SeniorLAW Center to Honor LGBT/AIDS Activist David Fair in First-Ever “6 Over 60” Awards


You’ve likely seen the lists recognizing the hard-earned (but usually warranted) accomplishments of young folks, whether its “30 under 30,” or the even more head-slapping “25 under 25,” but it’s not too often that we see similar lists recognizing the work of older folks. Maybe “60 under 60” seems like too daunting of a task, but SeniorLAW Center, a local nonprofit working to protect the legal rights and interests of the elderly, is making it simpler and giving it a shot in their brand new “6 Over 60” Awards.

The awards will be handed out next Thursday, May 14th, at a gala in the Crystal Tea Room of the Wanamaker Building.

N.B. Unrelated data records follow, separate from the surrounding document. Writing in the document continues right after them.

-- ==== Sys2Proof/Machine/Level.lean ====
section
/-! DEFINITION. The Level Monitor (chapter 2): the block level, the estimates S and N, the voice decision, the
talk-while-muted count and ALERT, and the measurement that works through them. -/

namespace Sys2Proof.Machine

/-! ### The block level (R20) -/

/-- The exact sum of squares of a block's samples (R20). -/
def sumSquares (b : Block) : Nat := b.toList.foldl (fun acc x => acc + x.toInt.natAbs ^ 2) 0

/-- L is at least n (for n from 1 to 200): 20 log10(ms / 8388608^2) is at least n - 200 - 1/2, which is
(sum / (96 * 2^46))^40 at least 10^(2n - 401), in integers (R20). The exact half is never met, since 10 to an odd
multiple of 1/40 is irrational. -/
def levelReaches (sum n : Nat) : Bool := decide ((96 * 2 ^ 46) ^ 40 ≤ sum ^ 40 * 10 ^ (401 - 2 * n))

/-- The block level L, 0 to 200, of a sum of squares: how many of the levels 1 to 200 it reaches (R20). -/
def levelOfSum (sum : Nat) : Nat := ((List.range 200).filter fun k => levelReaches sum (k + 1)).length

/-- The block level L of a delivered block (R20). -/
def blockLevel (b : Block) : Nat := levelOfSum (sumSquares b)

/-! ### The estimates (R22 to R24) -/

/-- S moved toward 8L by one step (R22). -/
def moveLevel (p : Params) (level s : Nat) : Nat :=
  let goal := 8 * level
  if s < goal then s + max 1 ((goal - s) / 2 ^ p.attackShift)
  else if goal < s then s - max 1 ((s - goal) / 2 ^ p.releaseShift)
  else s

/-- N raised by one and the creep count returned to 0 when the count has reached CreepBlocks (R24). -/
def creepRise (p : Params) (x : Source) : Source :=
  if p.creepBlocks ≤ x.creep then { x with n := x.n + 1, creep := 0 } else x

/-- N and the creep count after S has moved, judged against the voice state as it stood before (R23, R24). -/
def moveNoise (p : Params) (x : Source) : Source :=
  if x.s < x.n then { x with n := x.s, creep := 0 }
  else if x.voice == .quiet && decide (x.n < x.s) then creepRise p { x with creep := x.creep + 1 }
  else x

/-- The voice decision from the new S and N (R25, R26). -/
def decideVoice (p : Params) (x : Source) : VoiceState :=
  match x.voice with
  | .quiet => if x.n + 8 * p.margin ≤ x.s ∧ 8 * p.voiceFloor ≤ x.s then .voiced else .quiet
  | .voiced => if x.s < x.n + 8 * (p.margin - p.hysteresis) ∨ x.s < 8 * p.voiceFloor then .quiet else .voiced

/-- ALERT judged for a rise of the talk-while-muted count: it goes on when the count stands at or above TwmBlocks
(R29). -/
def judgeRise (p : Params) (x : Source) : Source :=
  { x with alert := x.alert || decide (p.twmBlocks ≤ x.twm), twmRose := false }

/-- The talk-while-muted count and ALERT after the voice decision (R28 to R30): cleared when the measurement makes the
source QUIET, raised for an ACTIVE, VOICED, effectively muted source whose ALERT is off. `old` is the voice state before
the decision. -/
def moveTwm (p : Params) (old : VoiceState) (x : Source) : Source :=
  if old == .voiced && x.voice == .quiet then { x with twm := 0, alert := false }
  else if x.isActive && x.voice == .voiced && x.effMute && !x.alert then
    judgeRise p { x with twm := x.twm + 1, twmRose := true }
  else x

/-- The level part of a measurement with block level L: S, then N and the creep count, then the voice state, then the
talk-while-muted count and ALERT (R19 steps 2 to 5). -/
def measureLevel (p : Params) (level : Nat) (x : Source) : Source :=
  let x1 := moveNoise p { x with s := moveLevel p level x.s }
  moveTwm p x.voice { x1 with voice := decideVoice p x1 }

/-! ### The measurement (R19) -/

/-- One measurement of source i from its received block, taken whole (R19): the level part, TALK_MUTED when it turns
ALERT on (R29), the handover to the Floor Controller (R27, R60), and the end of the event (R76, R80). -/
def measure (i : SrcSlot) (b : Block) (s : State) : State :=
  let x := measureLevel s.params (blockLevel b) s.srcs[i]
  let s1 := (s.setSrc i { x with inBlock := none }).addNoticeIf (x.alert && !s.srcs[i].alert) .talkMuted
  finishEvent s (floorHandover i s1)

/-- MEASUREMENT of a source slot: taken of a non-FREE source that has received its block in the mix block in progress and
has not been measured in it (R19). Otherwise the event does not come about: a FREE slot is not measured. -/
def execMeasurement (i : SrcSlot) (s : State) : Host.Outcome State Fault Refusal :=
  .next (match s.srcs[i].inBlock with
    | some b => if s.srcs[i].inUse then measure i b s else s
    | none => s)

/-- NOISE_FLOOR_CREEP: when the creep count of a QUIET source with S above N has reached CreepBlocks, N rises by one and
the count returns to 0 (R24). Otherwise the event does not come about. -/
def execNoiseFloorCreep (i : SrcSlot) (s : State) : Host.Outcome State Fault Refusal :=
  let x := s.srcs[i]
  .next (if x.inUse && x.voice == .quiet && decide (x.n < x.s) then s.setSrc i (creepRise s.params x) else s)

/-- ALERT: when a measurement's rise has brought the talk-while-muted count of an ACTIVE, VOICED, effectively muted
source to TwmBlocks while ALERT is off, ALERT goes on and TALK_MUTED is set (R28, R29). Otherwise the event does not come
about: a count that stands at or above TwmBlocks without a rise, as a swap effect can leave it, waits for the next
measurement that raises it (R36). MEASUREMENT judges its own rise (notes/assumptions/6.md). -/
def execAlert (i : SrcSlot) (s : State) : Host.Outcome State Fault Refusal :=
  let x := s.srcs[i]
  .next (if x.isActive && x.voice == .voiced && x.effMute && !x.alert && x.twmRose
      && decide (s.params.twmBlocks ≤ x.twm) then
    (s.setSrc i (judgeRise s.params x)).addNotice .talkMuted
  else s)

/-- Creep counts brought below a new CreepBlocks at a swap effect (R36). -/
def adjustCreep (p : Params) (x : Source) : Source :=
  if p.creepBlocks ≤ x.creep then { x with creep := p.creepBlocks - 1 } else x

/-- The Level Monitor fields of a source whose pod link leaves SYNC (R34). -/
def resetLevel (x : Source) : Source :=
  { x with s := 0, n := 0, creep := 0, voice := .quiet, twm := 0, alert := false }

end Sys2Proof.Machine
end

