-- ==== Sys2Proof/Machine/Sources.lean ====
section
/-! DEFINITION. The Source Table (chapter 1): attach, retire, trim, groups, read, and retirement completion. -/

namespace Sys2Proof.Machine

/-- The floor state of a new source: CLOSED for a floor class, UNGATED otherwise (R7). -/
def attachFloorState : SrcClass → FloorState
  | .chair => .closed
  | .delegate => .closed
  | .remote => .ungated
  | .program => .ungated

/-- The privacy a new source copies: the held privacy of its pod link, off for FAR and AUX origins (R7, R17). -/
def originPrivacy (s : State) : Origin → Bool
  | .pod l _ => s.pods[l].privacy
  | _ => false

/-- The record an accepted SRC.ATTACH fills, before its effective mute and target are derived (R7). -/
def attachedSource (s : State) (o : Origin) (c : SrcClass) (trim : Int) (groups : Groups) : Source :=
  { Source.free with
    state := .active
    origin := some o
    cls := some c
    trim := clampTrim trim
    groups := groups
    privacy := originPrivacy s o
    floorState := some (attachFloorState c) }

/-- SRC.ATTACH: the checks of R6 in their order, then the record of R7 with its effective mute, its target, and the
attach fade-in when the target is not OFF. -/
def takeSrcAttach (slot : Byte) (chair : Bool) (origin : BitVec 7) (trim : Word) (groups : Groups) (s : State) : Taken :=
  match numberBelow 80 slot, originOfCode origin with
  | some i, some o =>
    match classOf o chair with
    | none => .refused .badParam
    | some c =>
      if s.srcs[i].inUse then .refused .busy
      else if originHeld s o then .refused .bound
      else
        let x := attachedSource s o c trim.toInt groups
        .write (s.setSrc i (retarget s { x with effMute := deriveMute s.mute x }))
  | _, _ => .refused .badParam

/-- A slot made FREE: the record takes the FREE values, and its origin is released with it (R11). -/
def freeSource (i : SrcSlot) (s : State) : State := s.setSrc i .free

/-- A source retired once the floor has let it go: FREE at once when its current gain is OFF, and otherwise RETIRING with
a ramp from the current gain to OFF, replacing any ramp in progress (R9 steps 2 to 4; notes/assumptions/2.md). -/
def retireSource (i : SrcSlot) (s : State) : State :=
  let x := s.srcs[i]
  if x.gain.current = off then freeSource i s
  else s.setSrc i { x with state := .retiring, twm := 0, alert := false, gain := x.gain.rampTo off }

/-- SRC.RETIRE: the floor removal with its pending service, targets and FLOOR (R9 step 1, R69, R73), then the rest of
R9. -/
def takeSrcRetire (slot : Byte) (s : State) : Taken :=
  match activeSrc slot s with
  | .error k => .refused k
  | .ok i =>
    let (s1, shorter) := removeSource i s
    .write (retireSource i (finishEvent s (serviceIf shorter s1)))

/-- SRC.TRIM (R14). -/
def takeSrcTrim (slot trim : Byte) (s : State) : Taken :=
  match activeSrc slot s with
  | .error k => .refused k
  | .ok i => .write (retargetAt i (s.setSrc i { s.srcs[i] with trim := clampTrim trim.toInt }))

/-- SRC.GROUPS (R15). -/
def takeSrcGroups (slot : Byte) (groups : Groups) (s : State) : Taken :=
  match activeSrc slot s with
  | .error k => .refused k
  | .ok i => .write (deriveMutes (· == i) (s.setSrc i { s.srcs[i] with groups := groups }))

/-- The twelve words of a SRC.GET (R16, R205). -/
def sourceWords (i : SrcSlot) (x : Source) : List Word :=
  let code := fun (o : Option Nat) => o.getD 0
  let held := match x.floorState with
    | some (.hold n) => some n
    | _ => none
  let ramp := x.gain.ramp
  [natWord (i.val * 256 + x.state.code * 64 + x.origin.isSome.toNat * 32 + code (x.cls.map (·.code)) * 8
      + x.userMute.toNat * 4 + x.privacy.toNat * 2 + x.effMute.toNat),
    wordOf (BitVec.ofNat 8 (code (x.origin.map originCode))) (BitVec.ofInt 8 x.trim),
    x.groups,
    natWord x.s,
    natWord x.n,
    natWord (x.creep * 256 + (x.voice == .voiced).toNat * 128 + x.alert.toNat * 64 + x.floorState.isSome.toNat * 32
      + code (x.floorState.map (·.code)) * 4 + held.isSome.toNat * 2 + ramp.isSome.toNat),
    natWord x.twm,
    natWord (code held),
    gainWord x.gain.current,
    gainWord x.gain.target,
    gainWord ((ramp.map (·.start)).getD 0),
    bytesWord (code (ramp.map (·.duration))) (code (ramp.map (·.done)))]

/-- SRC.GET (R16): taken in every slot state. -/
def takeSrcGet (slot : Byte) (s : State) : Taken :=
  match numberBelow 80 slot with
  | none => .refused .badParam
  | some i => .read (sourceWords i s.srcs[i]) s

/-- SRC.ATTACH as a host command (R6, R7). -/
def execSrcAttach (slot : Byte) (chair : Bool) (origin : BitVec 7) (trim : Word) (groups : Groups) (s : State) :
    Host.Outcome State Fault Refusal :=
  .next (hostPacket 0x01 (takeSrcAttach slot chair origin trim groups) s)

/-- SRC.RETIRE as a host command (R9). -/
def execSrcRetire (slot : Byte) (s : State) : Host.Outcome State Fault Refusal :=
  .next (hostPacket 0x02 (takeSrcRetire slot) s)

/-- SRC.TRIM as a host command (R14). -/
def execSrcTrim (slot trim : Byte) (s : State) : Host.Outcome State Fault Refusal :=
  .next (hostPacket 0x03 (takeSrcTrim slot trim) s)

/-- SRC.GROUPS as a host command (R15). -/
def execSrcGroups (slot : Byte) (groups : Groups) (s : State) : Host.Outcome State Fault Refusal :=
  .next (hostPacket 0x04 (takeSrcGroups slot groups) s)

/-- SRC.GET as a host command (R16). -/
def execSrcGet (slot : Byte) (s : State) : Host.Outcome State Fault Refusal :=
  .next (hostPacket 0x05 (takeSrcGet slot) s)

/-- SOURCE_RETIREMENT_COMPLETION: a RETIRING source whose fade has used OFF becomes FREE at the end of the block (R11).
Otherwise, and on a slot already FREE, it does nothing (R198). -/
def execSourceRetirementCompletion (i : SrcSlot) (s : State) : Host.Outcome State Fault Refusal :=
  .next (if s.srcs[i].state == .retiring && s.srcs[i].gain.fadedOut then freeSource i s else s)

end Sys2Proof.Machine
end

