/-- XP.PUT and XP.PUTNEXT in SETTLED (R139, R141 to R143): the words are laid along the walk from the first position
or from the cursor, wrapping after the last; each pair keeps the last word that falls on it, stored as R143 gives; a
pair on which none falls keeps its value; the cursor ends past the last word; and nothing else changes, the operating
bank included. -/
def Obligations.XpPutWritesAlongTheWalk : Prop :=
  ∀ (s : State) (c : Instr) (start : Nat) (words : List Word), hostOwnsLine s → s.banks.swap = .settled →
    s.banks.window.feedStart ≤ s.banks.window.feedEnd → s.banks.window.srcStart ≤ s.banks.window.srcEnd →
    s.banks.cursor < s.banks.window.walk.length → 1 ≤ words.length → words.length ≤ 256 →
    (c = .xpPut words ∧ start = 0 ∨ c = .xpPutNext words ∧ start = s.banks.cursor) →
    ∃ (m : Matrix Int) (b : BankStore), exec c s = .next { written s with banks := b } ∧
      b.bank (otherBank s.banks.operating) = { s.banks.editBank with xp := m } ∧
      b.bank s.banks.operating = s.banks.opBank ∧
      b = { s.banks with a := b.a, b := b.b, cursor := (start + words.length) % s.banks.window.walk.length } ∧
      (∀ (k : Nat) (w : Word) (f : FeedSlot) (i : SrcSlot), words[k]? = some w →
        s.banks.window.walk[(start + k) % s.banks.window.walk.length]? = some (f, i) →
        (∀ k', k < k' → k' < words.length →
          (start + k') % s.banks.window.walk.length ≠ (start + k) % s.banks.window.walk.length) →
        m[f][i] = max (-192) (min 24 w.toInt)) ∧
      ∀ (f : FeedSlot) (i : SrcSlot),
        (∀ k, k < words.length →
          s.banks.window.walk[(start + k) % s.banks.window.walk.length]? ≠ some (f, i)) →
        m[f][i] = s.banks.editBank.xp[f][i]

/-- XP.TAKE and XP.TAKENEXT in every swap state (R139, R144, R145): a count outside 1 to 256 is refused; otherwise the
values of the edit bank are read along the walk from the first position or from the cursor, wrapping after the last,
the cursor ends past the last value, and nothing else changes. -/
def Obligations.XpTakeReadsAlongTheWalk : Prop :=
  ∀ (s : State) (n : Word), hostOwnsLine s →
    (n.toNat = 0 ∨ 256 < n.toNat →
      exec (.xpTake n) s = .next (refusedRead 0x3B .badParam s) ∧
      exec (.xpTakeNext n) s = .next (refusedRead 0x3C .badParam s)) ∧
    ∀ (c : Instr) (start : Nat) (code : Byte), 1 ≤ n.toNat → n.toNat ≤ 256 →
      s.banks.window.feedStart ≤ s.banks.window.feedEnd → s.banks.window.srcStart ≤ s.banks.window.srcEnd →
      (c = .xpTake n ∧ start = 0 ∧ code = 0x3B ∨ c = .xpTakeNext n ∧ start = s.banks.cursor ∧ code = 0x3C) →
      ∃ words : List Word,
        exec c s = .next { answered code (dataReply words) s with
          banks := { s.banks with cursor := (start + n.toNat) % s.banks.window.walk.length } } ∧
        words.length = n.toNat ∧
        ∀ k, k < n.toNat → ∃ (f : FeedSlot) (i : SrcSlot),
          s.banks.window.walk[(start + k) % s.banks.window.walk.length]? = some (f, i) ∧
          words[k]? = some (BitVec.ofInt 16 s.banks.editBank.xp[f][i])
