/-! ### The effective mutes (R52, R205) -/

/-- Bit j of a word into which one bit per slot of a list is set. -/
theorem foldl_twoPow (p : SrcSlot → Bool) (is : List SrcSlot) (acc : Word) (j : Nat) :
    (is.foldl (fun acc i => if p i then acc ||| BitVec.twoPow 16 (i.val % 16) else acc) acc).getLsbD j
      = (acc.getLsbD j || is.any fun i => p i && i.val % 16 == j) := by
  induction is generalizing acc with
  | nil => simp
  | cons i rest ih =>
    rw [List.foldl_cons, ih, List.any_cons]
    by_cases hp : p i = true
    · have bit : (BitVec.twoPow 16 (i.val % 16)).getLsbD j = (i.val % 16 == j) := by
        rw [BitVec.getLsbD_twoPow, decide_eq_true (Nat.mod_lt _ (by decide)), Bool.true_and]
        rfl
      rw [if_pos hp, BitVec.getLsbD_or, bit, hp, Bool.true_and, Bool.or_assoc]
    · rw [if_neg hp, Bool.eq_false_of_not_eq_true hp, Bool.false_and, Bool.false_or]

/-- The mute of slot i stands in bit i % 16 of word i / 16. -/
theorem muteWord_bit (i : SrcSlot) : (muteWord s (i.val / 16)).getLsbD (i.val % 16) = s.srcs[i].effMute := by
  rw [muteWord, foldl_twoPow (fun i => s.srcs[i].effMute), show (0 : Word).getLsbD (i.val % 16) = false from BitVec.getLsbD_zero,
    Bool.false_or, Bool.eq_iff_iff, List.any_eq_true]
  constructor
  · rintro ⟨j, member, holds⟩
    have word : j.val / 16 = i.val / 16 := by simpa using (List.mem_filter.mp member).2
    obtain ⟨muted, bit⟩ := Bool.and_eq_true_iff.mp holds
    have bit : j.val % 16 = i.val % 16 := by simpa using bit
    have same : j = i := Fin.ext (by omega)
    exact same ▸ muted
  · intro muted
    exact ⟨i, List.mem_filter.mpr ⟨List.mem_finRange i, by simp⟩, by rw [muted, beq_self_eq_true, Bool.and_self]⟩

/-! ### The floor (R81, R205) -/

theorem chair_bit (x : Source) : 128 * x.isChair.toNat = if x.cls = some .chair then 128 else 0 := by
  unfold Source.isChair
  cases x.cls with
  | none => rfl
  | some c => cases c <;> rfl

theorem floorWords_eq (s : State) : floorWords s = [s.floor.block.extractLsb' 16 16, s.floor.block.extractLsb' 0 16,
        bytesWord s.floor.list.length (s.floor.stamps.countP (·.live)),
        bytesWord s.floor.list.length (s.floor.chairs.length + s.floor.delegates.length),
        bytesWord s.floor.stamps.length 0]
      ++ s.floor.stamps.flatMap (fun t => [t.block.extractLsb' 16 16, t.block.extractLsb' 0 16])
      ++ s.floor.list.flatMap (fun i =>
          [bytesWord i.val ((if s.srcs[i].cls = some .chair then 128 else 0)
              + (match s.srcs[i].floorState with | some f => f.code | none => 0)),
            natWord (match s.srcs[i].floorState with | some (.hold c) => c | _ => 0)])
      ++ (s.floor.chairs ++ s.floor.delegates).map (fun i =>
          bytesWord i.val (if s.srcs[i].cls = some .chair then 128 else 0)) := by
  have chair := fun i : SrcSlot => chair_bit s.srcs[i]
  simp only [floorWords, State.floorState, FloorCtl.liveStamps, ← List.countP_eq_length_filter, chair] <;> rfl
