-- ==== Sys2Proof/Machine/BitDecoder.lean ====
section
/-! DEFINITION. BitDecoder: the packet bit-reversal decoder with guard-bit stripper (R110 to R120), and the packing of
wire bits into a packet (R89). -/

namespace Sys2Proof.Machine

/-- REV8: reverse the bit order of one byte, `r[j] = b[7 - j]` (R110); the list is written most significant bit
first. -/
def rev8 (b : RawByte) : RawByte :=
  BitVec.ofBoolListBE
    [b.getLsbD 0, b.getLsbD 1, b.getLsbD 2, b.getLsbD 3, b.getLsbD 4, b.getLsbD 5, b.getLsbD 6, b.getLsbD 7]

/-- EMIT8: the eight bits of a byte, most significant first (R111). -/
def emit8 (r : RawByte) : BitSequence :=
  [r.getLsbD 7, r.getLsbD 6, r.getLsbD 5, r.getLsbD 4, r.getLsbD 3, r.getLsbD 2, r.getLsbD 1, r.getLsbD 0]

/-- BYTEBITS: reverse, then emit (R112). -/
def byteBits (b : RawByte) : BitSequence := emit8 (rev8 b)

/-- STREAM: the concatenated bitstream of a packet (R113). -/
def stream (pkt : List RawByte) : BitSequence := pkt.flatMap byteBits

/-- DECODE: the stream without its first and its last bit, the guards, whose values are not examined (R114, R84). -/
def decodePacket (pkt : List RawByte) : BitSequence := ((stream pkt).drop 1).dropLast

/-- The byte with the given bits, least significant first: `sum of bits[j] * 2^j` (R89). -/
def packByte (bits : BitSequence) : RawByte :=
  BitVec.ofNat 8 (bits.foldr (fun b acc => (if b then 1 else 0) + 2 * acc) 0)

/-- The packet of `n` bytes that carries the given wire bits, `pkt[m]` from wire bits `8m` to `8m + 7` (R89). -/
def packPacket : Nat → BitSequence → List RawByte
  | 0, _ => []
  | n + 1, wire => packByte (wire.take 8) :: packPacket n (wire.drop 8)

end Sys2Proof.Machine
end

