-- ==== Sys2Proof/Decode.lean ====
section
/-! DEFINITION. The decoder of event words (R91 to R97), the encoder, and the expansion of the trace notation into
stimuli (R102 to R104, R212). -/

namespace Sys2Proof

/-- Why a word is no event. -/
inductive DecodeError where
  /-- `op` is one of the reserved codes 100 to 111 (R96). -/
  | reservedOp (op : BitVec 3)
  deriving DecidableEq, Repr

/-- The event that an event word and its side-band timestamp select (R92 to R97). The `data` field is read for RXB
only and `now` for POLL and RXB only. -/
def decode (w : EventWord) (now : Nat) : Except DecodeError Instr :=
  match (Machine.opField w).toNat with
  | 0 => .ok (.poll now)
  | 1 => .ok (.rxb (Machine.dataField w) now)
  | 2 => .ok .cancel
  | 3 => .ok .rxerr
  | _ => .error (.reservedOp (Machine.opField w))

/-- The event word of an event, ignored fields written 0 as the trace notation does (R97, R103). -/
def encode : Instr → EventWord
  | .poll _ => Machine.eventWord 0b000#3 0#8
  | .rxb b _ => Machine.eventWord 0b001#3 b
  | .cancel => Machine.eventWord 0b010#3 0#8
  | .rxerr => Machine.eventWord 0b011#3 0#8

/-- The side-band timestamp presented with an event, 0 where it is ignored (R91, R97). -/
def encodeNow : Instr → Nat
  | .poll now => now
  | .rxb _ now => now
  | .cancel => 0
  | .rxerr => 0

/-- The stimulus that presents an event on the event port (R91). -/
def Instr.stimulus (i : Instr) : Stimulus := .event (encode i) (encodeNow i)

/-- The event word on the port for a word the opcode table numbers: the eleven lines `ev[10:0]` of the low `nbits`
bits (R91; log 11). -/
def tableWord (nbits w : Nat) : EventWord := BitVec.ofNat 11 (w % 2 ^ nbits)

/-- The side-band timestamp that goes with a bare table word: DESIGN CHOICE 0 (log 11). -/
def tableNow : Nat := 0

/-- The event the decoder reads from a word of the opcode table (log 11). -/
def decodeTableWord (nbits w : Nat) : Option Instr :=
  match decode (tableWord nbits w) tableNow with
  | .ok i => some i
  | .error _ => none

/-- RX, the chunked read: one RXB per byte, all with one timestamp; nothing at all for an empty chunk (R104, R212). -/
def rxEvents (chunk : List RawByte) (now : Nat) : List Instr := chunk.map fun b => .rxb b now

/-- The RawByte a byte written in a trace line stands for (R103: `0 <= B <= 255`). DESIGN CHOICE (log 18): a byte out of
range makes the trace ill formed (R105) and the spec gives the line no event word; the model takes it modulo 256. -/
def lineByte (b : Nat) : RawByte := BitVec.ofNat 8 b

/-- The events of one trace line; none for a directive (R103, R104). It gives the lines of an ill-formed trace events too
(DESIGN CHOICE, log 18): a byte out of range is taken by `lineByte`, and `pkt` with another number of bytes than `N`
presents the bytes it has, as `rx` does. `Trace.wellFormed` refuses such traces. -/
def traceLineEvents : TraceLine → List Instr
  | .cfg _ _ _ _ => []
  | .reset => []
  | .poll t => [.poll t]
  | .rxb b t => [.rxb (lineByte b) t]
  | .cancel => [.cancel]
  | .rxerr => [.rxerr]
  | .rx bs t => rxEvents (bs.map lineByte) t
  | .pkt bs t => rxEvents (bs.map lineByte) t

/-- The stimuli of a trace, `c` the configuration inputs as they stand (R102 to R104): a `cfg` line sets them, `reset`
applies reset with them, every other line presents its events. An ill-formed order of the lines (R105) is read so too
(log 18). -/
def traceStimuli (c : Cfg) : List TraceLine → List Stimulus
  | [] => []
  | .cfg ps h q p :: ls => traceStimuli (Machine.cfgOfFields ps h q p) ls
  | .reset :: ls => .reset c :: traceStimuli c ls
  | l :: ls => (traceLineEvents l).map Instr.stimulus ++ traceStimuli c ls

end Sys2Proof
end

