-- ==== Sys2Proof/Machine/Ops.lean ====
section
/-! DEFINITION. The primitives that read and write the state (R17), output, and raising an error (R253). There is no
return from an error (R256), so nothing stands beside `raise`. -/

namespace Sys2Proof.Machine

/-- BBPush for each byte of a chunk, in order (R17). -/
def bbAppend (chunk : List RawByte) (s : State) : State := { s with bb := s.bb ++ chunk }

/-- BBPush (R17). -/
def bbPush (b : RawByte) (s : State) : State := bbAppend [b] s

/-- BBPop: the first `k` bytes, and the state without them (R17). -/
def bbPop (k : Nat) (s : State) : List RawByte × State := (s.bb.take k, { s with bb := s.bb.drop k })

/-- BSAppend (R17). -/
def bsAppend (bits : BitSequence) (s : State) : State := { s with bs := s.bs ++ bits }

/-- BSRead: the bit at index `i`, where there is one (R17). -/
def bsRead (i : Nat) (s : State) : Option BitValue := s.bs[i]?

/-- ACC_RESET: clear the accumulator (R133). -/
def accReset (s : State) : State := { s with bb := [], bs := [] }

/-- PENDING_BITS: the bit sequence, read whole (R135). -/
def pendingBits (s : State) : BitSequence := s.bs

/-- NOTE_ACTIVITY: `LA <- now`, unconditionally (R151). -/
def noteActivity (now : Nat) (s : State) : State := { s with la := now }

/-- `ST <- v` (R17). -/
def setSt (v : LoopState) (s : State) : State := { s with st := v }

/-- `RUN <- v` (R17). -/
def setRun (v : Bool) (s : State) : State := { s with run := v }

/-- `ERR <- v` (R17). -/
def setErr (v : ErrKind) (s : State) : State := { s with err := v }

/-- `out A`: append an output action (R17, R71). -/
def out (a : OutAction) (s : State) : State := { s with outs := s.outs ++ [a] }

/-- The stimuli still to come. -/
def setInput (v : List Stimulus) (s : State) : State := { s with input := v }

/-- `raise E` (R253): `ERR <- k`; `RUN <- 0`; `Close` only for a read failure, where the loop had started; then
`Report(k)`. Nothing is saved and control goes nowhere. -/
def raise (k : ErrKind) (s : State) : State :=
  let s1 := setRun false (setErr k s)
  let s2 := if k = .transportRead then out .close s1 else s1
  out (.report (errCode k)) s2

end Sys2Proof.Machine
end

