-- ==== Sys2Proof/Machine/Dispatch.lean ====
section
/-! DEFINITION. Dispatch: one arm per event (R200). -/

namespace Sys2Proof.Machine

def exec (i : Instr) (s : State) : Host.Outcome State Fault Refusal :=
  match i with
  | .poll now => Sys2Proof.Machine.execPoll now s
  | .rxb data now => Sys2Proof.Machine.execRxb data now s
  | .cancel => Sys2Proof.Machine.execCancel s
  | .rxerr => Sys2Proof.Machine.execRxerr s

end Sys2Proof.Machine
end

The honorees include a handful of senior go-getters who have done everything from advocate for kids and public education to serve on the Superior Court of Pennsylvania and, in the interest of our readers, fight for the rights of the LGBT and AIDS communities. The fellow being honored in that latter category is David Fair (pictured).

Fair has been working since the 1970s to carve out a safe space for Philadelphia’s LGBT community, with a particular focus on HIV/AIDS victims and the homeless. He founded the Philadelphia Gay Cultural Festival in the 1970s, the Philadelphia Lesbian and Gay Task Force in the ’80s, and, in the early-’90s, We the People Living With AIDS/HIV. More on the impact of those groups and his other accomplishments from SeniorLAW:

David Fair has had a long career in both the public and nonprofit health and human services sector, having led major projects in the AIDS, child welfare and behavioral health fields. David has had a major impact on his communities throughout his life. In his younger years he was the founder of several early LGBT organizations in the 1970s, including the first Philadelphia Gay Cultural Festival and the Philadelphia Lesbian and Gay Task Force, and in the 1980s he was a visionary leader who built one of the strongest local AIDS service systems in the nation, one designed to serve the most vulnerable among those at risk of HIV disease. He was at the time also a fierce advocate for the homeless, leading a major effort to engage homeless people with AIDS in the early 90s through We The People Living with AIDS/HIV.

In the late 90s David built an extensive school-based mental health services program that ultimately served over 100 public schools, helping to organize the first publicly-funded efforts to support kinship families. In the early 2000s he led the creation of a $100m network of community based youth services aimed at preventing child abuse and neglect, creating over 200 programs offering after school, truancy prevention, family support and parenting education programs. At United Way starting in 2005 he led a major transformation in the organization’s funding methods, aimed at supporting agencies with high quality outcomes. He currently is a leader in the creation of an innovate initiative to reform child welfare efforts in Philadelphia, focusing on children and families in West, Southwest and Lower Northeast Philadelphia. David has served on many nonprofit boards and in addition to several government roles, as Senior Vice President for Community Impact of United Way of Southeastern Pennsylvania.

Fair currently works as the deputy chief executive officer of Turning Points for Children, an organization that works to ensure that “all children grow up in a nurturing and protective family environment that provides them with the framework to make positive choices and become healthy, productive, and self-sufficient adults.”